#### [ACTION ITEM]
Pick each line containing "some" out of the records.
═════ DATA FOR THIS TASK
/-- KEY_LOAD (R446). -/
def execKeyLoad (die : Nat) (s : State) : Host.Outcome State Fault Refusal := onBusDie s die (fun m => m.dieTakes die 1 (fun m d x => m.takeKeyLoad d x))
/-- KEY_CLEAR (R446, R451). -/
def execKeyClear (die : Nat) (s : State) : Host.Outcome State Fault Refusal :=
  onBusDie s die (fun m => m.dieTakes die 2 (fun m d x => match placeOf d x.target with
    | some k => m.clearKey k
    | none => m))
/-- DOMAIN (R83, R446). -/
def execDomain (die : Nat) (s : State) : Host.Outcome State Fault Refusal := onBusDie s die (fun m => m.dieTakes die 3 (fun m d x => m.takeDomain d x))
/-- LOCK (R467, R481). -/
def execLock (die : Nat) (s : State) : Host.Outcome State Fault Refusal := onBusDie s die (fun m => m.dieTakes die 4 (fun m d x => m.takeLock d x))
/-- UNLOCK (R481). -/
def execUnlock (die : Nat) (s : State) : Host.Outcome State Fault Refusal := onBusDie s die (fun m => m.dieTakes die 5 (fun m d x => m.takeUnlock d x))
/-- MEASURE_REQ: the die answers with what it holds (R446, R448). -/
def execMeasureReq (die : Nat) (s : State) : Host.Outcome State Fault Refusal :=
  onBusDie s die (fun m => match m.onWire die 6 with
    | some x => m.dieAnswers die 7 x.seq (m.measured die)
    | none => m)
/-- MEASURE_RSP (R448). -/
def execMeasureRsp (die : Nat) (s : State) : Host.Outcome State Fault Refusal := onBusDie s die (fun m => m.takeMeasure die)
/-- ZEROISE on a die in a module-fatal handling; a fault of the Keeper die leaves none to send it (R536). -/
def execZeroiseMessage (die : Nat) (s : State) : Host.Outcome State Fault Refusal := onBusDie s die (fun m => if m.zeroising && !m.keeperBad then m.zeroiseDie die else m)
/-- KEEPER_BUS_ACK: the ACK or NAK of a die (R447). -/
def execKeeperBusAck (die : Nat) (nak : Bool) (s : State) : Host.Outcome State Fault Refusal :=
  onBusDie s die (fun m => if nak then (if (m.kdie die).answers = [] then m.resendBus die else m) else m.takeBusAck die)
/-- DEBUG_GATE (R469). -/
def execDebugGate (die : Nat) (s : State) : Host.Outcome State Fault Refusal := onBusDie s die (fun m => m.dieTakes die 10 (fun m d x => m.takeDebugGate d x))
/-- KEEPER_BUS_TIMEOUT: no answer within 2 µs (R447). -/
def execKeeperBusTimeout (die : Nat) (s : State) : Host.Outcome State Fault Refusal := onBusDie s die (fun m => m.resendBus die)
/-- PERIODIC_MEASURE (R448). -/
def execPeriodicMeasure (s : State) : Host.Outcome State Fault Refusal :=
  onWhen s (decide (s.m.keeperState = 2) && s.m.anySealed) (fun m =>
    m.sendAll ((((upto 8).filter (fun d => match m.slotOfDie d with
      | some p => m.isSealed p
      | none => false)) ++ m.linkDies.map linkDie ++ [bridgeDie]).map (fun d => (d, msgMeasure))))

end Sys2Proof.Machine
end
══════════
#### [COMPLETED EXERCISE]
    | some k => m.clearKey k
    | some x => m.dieAnswers die 7 x.seq (m.measured die)
      | some p => m.isSealed p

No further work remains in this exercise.